While the details about each incident are sparse, it is clear there are three things that could have prevented each one of the fatalities.
Learn how to paddle with proper technique. These days it is easy to stand and maintain balance on a paddle board. What is more difficult is mastering proper paddling technique. Anyone can drift along with the current or downwind. To paddle against or across a little current and/or wind requires some level of proficiency. Paddle boarders that do not know how to paddle correctly end up going nowhere (i.e., fail to make forward progress). Poor technique also leads to fatigue. With good technique, you are able to paddle in a straight line to get from point A to B as opposed to wasting energy zig-zagging. Using too much arm strength and rowing as opposed to using your legs and entire upper body for power can also lead to fatigue.

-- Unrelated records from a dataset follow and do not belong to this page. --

/-- A chain bit that the shadow set writes, whose chain is out of service (R215): judged before the budget of R48, which no such
chain fits. -/
def chainRefusal (s : State) (h : Shadow) : Option Ans :=
  match Tab.find? 0x0501 h.params with
  | some v => if (List.range 4).any (fun c => bit v c && (s.chain c).bad) then some (Ans.bare stFault 0) else none
  | none => none

/-- All checks of a COMMIT in order (R96): the refusal, or whether it is an overlap and whether in place. -/
def commitCheck (s : State) (agreed : Nat) (old new : Gen) (h : Shadow) : Ans ⊕ (Bool × Bool) :=
  let first := [s.chainRefusal h, s.claimRefusal old new, s.priceRefusal old new, s.placeRefusal new, bitRefusal agreed h,
    s.queueRefusal old new, s.sysGnsRefusal new, s.fixRefusal new, s.airRefusal new].findSome? id
  match first with
  | some a => .inl a
  | none => match s.pastureRefusal agreed old new h with
    | .inl a => .inl a
    | .inr o => match [s.workRefusal old new, s.linkRefusal old new].findSome? id with
      | some a => .inl a
      | none => match s.areaRefusal old new h with
        | .inl a => .inl a
        | .inr p => .inr (o, p)

/-! ### Acceptance -/

/-- The instant at which a new tick length takes effect (R37): a superframe boundary of the length before it and of its own, at
least two superframes on, and not before an earlier change's. -/
def tickInstant (s : State) (slots : Nat) : Nat :=
  let prev := s.cfg.pend.filterMap (fun p => p.tickAt) |>.getLast?
  let cur := 10 * (match prev with | some t => t.1 | none => s.sys.slots) * 1250000
  let m := Nat.lcm cur (10 * slots * 1250000)
  let least := max (s.clk.count + 2 * cur) (match prev with | some t => t.2 | none => 0)
  ceilDiv least m * m

/-- AIR_CFG to every joined robot when a COMMIT changes what it carries (R215, R230). -/
def announceAir (old new : Gen) (s : State) : State :=
  if [0x0500, 0x0502, 0x0503, 0x0504, 0x0505, 0x0512, 0x0513].all (fun i => sameRec old new i) then s
  else (s.lnk.robots.map Prod.fst).foldl (fun s r =>
    if s.joined r then s.sendElem r 0x02 (airCfg new.prm (s.effOf s.mapSf)) else s) s

/-- A COMMIT's record with its late parts set apart (R37, R115). -/
def pendOf (s : State) (c : Cmd) (old : Gen) (h : Shadow) (overlap inPlace : Bool) : PendCommit :=
  let slots := match Tab.find? 0x0010 h.params with | some v => if v = old.prm 0x0010 then none else some v | none => none
  let rate := match Tab.find? 0x0201 h.params with | some v => v != old.prm 0x0201 | none => false
  let h' : Shadow := match slots with | some _ => { h with params := Tab.del 0x0010 h.params } | none => h
  { gen := s.newestNum % 0xFFFFFFFF + 1, sess := c.sess, acc := c.acc, shadow := h', todo := h'.touched, accSf := s.sys.sfCount
    inPlace := inPlace, overlap := overlap, tickAt := slots.map (fun n => (n, s.tickInstant n))
    lateAt := if rate then some ((s.clk.count / 1000000000 + 1) * 1000000000) else none, again := false }

/-- COMMIT (R96). -/
def runCommit (c : Cmd) (s : State) : State × CmdRes :=
  let h := s.shadowOf c.sess
  let old := s.newest
  let new := old.takeAll h
  if c.params.length ≠ 4 then (s, refuse stBadLength 0)
  else if u32 c.params 0 ≠ 0 ∧ u32 c.params 0 ≠ s.newestNum then (s, refuse stDenied 1)
  else if h.isEmpty then (s, finD 1)
  else if s.cfg.lost then (s, refuse stFault 2)
  else match s.commitCheck c.agreed old new h with
    | .inl a => (s, .refuse a)
    | .inr (overlap, inPlace) =>
      let p := s.pendOf c old h overlap inPlace
      let s := (s.mapCfg (fun k => { k with pend := k.pend ++ [p] })).mapShadow c.sess (fun _ => Shadow.empty)
      let s := s.announceAir old new
      let s := match placeMap (s.siteAt new s.sys.slots) with
        | .ok m => if m = s.newestMap then s else s.acceptMap m
        | .error _ => s
      (s, .later)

Wear a PFD. This means do not store the PFD on your paddle board in the bungees. Instead, wear it. Today’s inflatable PFD belts are small and light weight as opposed to the bulky and hot traditional vests. While your paddle board is your primary flotation device, the PFD will be there should you get separated from your board.

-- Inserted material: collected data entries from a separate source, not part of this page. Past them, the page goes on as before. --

-- ==== Sys2Proof/Machine/OpTable.lean ====
section
/-! DEFINITION. The opcodes of the native protocol with their kind, catalogue bits and meaning (R28, R73, R81, R84, R85), and what
a received packet does (R78, R106, R107, R464, R482, R490, R540). -/

namespace Sys2Proof.Machine

/-- SESSION_OPEN. -/
def opSessionOpen : OpSpec :=
  { code := 0x0001, kind := .control, urgent := false, bits := [], maxBody := 0, holds := false, run := State.runSessionOpen }

/-- SESSION_RESUME. -/
def opSessionResume : OpSpec :=
  { code := 0x0002, kind := .control, urgent := false, bits := [], maxBody := 0, holds := false, run := State.runSessionResume }

/-- SESSION_CLOSE. -/
def opSessionClose : OpSpec :=
  { code := 0x0003, kind := .work, urgent := false, bits := [], maxBody := 0, holds := false, run := State.runSessionClose }

/-- BARRIER. -/
def opBarrier : OpSpec :=
  { code := 0x0004, kind := .work, urgent := false, bits := [4], maxBody := 0, holds := true, run := State.runBarrier }

/-- COMPLETION_ACK. -/
def opCompletionAck : OpSpec :=
  { code := 0x0005, kind := .control, urgent := false, bits := [], maxBody := 0, holds := false, run := State.runCompletionAck }

/-- COMPLETION_READ. -/
def opCompletionRead : OpSpec :=
  { code := 0x0006, kind := .control, urgent := false, bits := [], maxBody := 0, holds := false, run := State.runCompletionRead }

/-- ORDERS_WRITE. -/
def opOrdersWrite : OpSpec :=
  { code := 0x0030, kind := .work, urgent := false, bits := [7], maxBody := 0, holds := false, run := State.runOrdersWrite }

/-- ORDERS_READ. -/
def opOrdersRead : OpSpec :=
  { code := 0x0031, kind := .query, urgent := false, bits := [7], maxBody := 0, holds := false, run := State.runOrdersRead }

/-- FAULT_ACK. -/
def opFaultAck : OpSpec :=
  { code := 0x0033, kind := .control, urgent := true, bits := [], maxBody := 0, holds := false, run := State.runFaultAck }

/-- RESMAP_READ. -/
def opResmapRead : OpSpec :=
  { code := 0x0034, kind := .query, urgent := false, bits := [], maxBody := 0, holds := false, run := State.runResmapRead }

/-- EVENT_READ. -/
def opEventRead : OpSpec :=
  { code := 0x0035, kind := .control, urgent := false, bits := [], maxBody := 0, holds := false, run := State.runEventRead }

/-- SYS_CAPTURE_READ. -/
def opSysCaptureRead : OpSpec :=
  { code := 0x0036, kind := .work, urgent := false, bits := [], maxBody := 1028, holds := false, run := State.runSysCaptureRead }

/-- BUDGET_READ. -/
def opBudgetRead : OpSpec :=
  { code := 0x0038, kind := .query, urgent := false, bits := [8], maxBody := 0, holds := false, run := State.runBudgetRead }

/-- BUDGET_PROBE. -/
def opBudgetProbe : OpSpec :=
  { code := 0x0039, kind := .query, urgent := false, bits := [8], maxBody := 0, holds := false, run := State.runBudgetProbe }

/-- SYS_RESET. -/
def opSysReset : OpSpec :=
  { code := 0x0041, kind := .work, urgent := false, bits := [], maxBody := 0, holds := false, run := State.runSysReset }

/-- POWER_STANDBY. -/
def opPowerStandby : OpSpec :=
  { code := 0x0042, kind := .work, urgent := false, bits := [10], maxBody := 0, holds := false, run := State.runPowerStandby }

/-- PRM_GET. -/
def opPrmGet : OpSpec :=
  { code := 0x0100, kind := .query, urgent := false, bits := [], maxBody := 0, holds := false, run := State.runPrmGet }

/-- PRM_SET. -/
def opPrmSet : OpSpec :=
  { code := 0x0101, kind := .work, urgent := false, bits := [], maxBody := 0, holds := false, run := State.runPrmSet }

/-- COMMIT. -/
def opCommit : OpSpec :=
  { code := 0x0102, kind := .work, urgent := false, bits := [], maxBody := 8, holds := true, run := State.runCommit }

Wear a SUP leash. The SUP leash keeps you connected to a large flotation device. Secure it to your ankle or knee and you will spend more time paddling instead of swimming. You can purchase one for around $20. In addition to protecting you, the SUP leash also protects other people in the water from being hit with your paddle board. A SUP leash can also keep your paddle board from being damaged by preventing it from hitting rocks, piers, pylons, etc. A $20 investment to help protect you and a $1500 paddle board seems like a no-brainer.
Paddle boarding is a great way to get people out on the water. It is a safe and healthy sport. That said, there are a few basic steps you must take to stay safe when paddle boarding.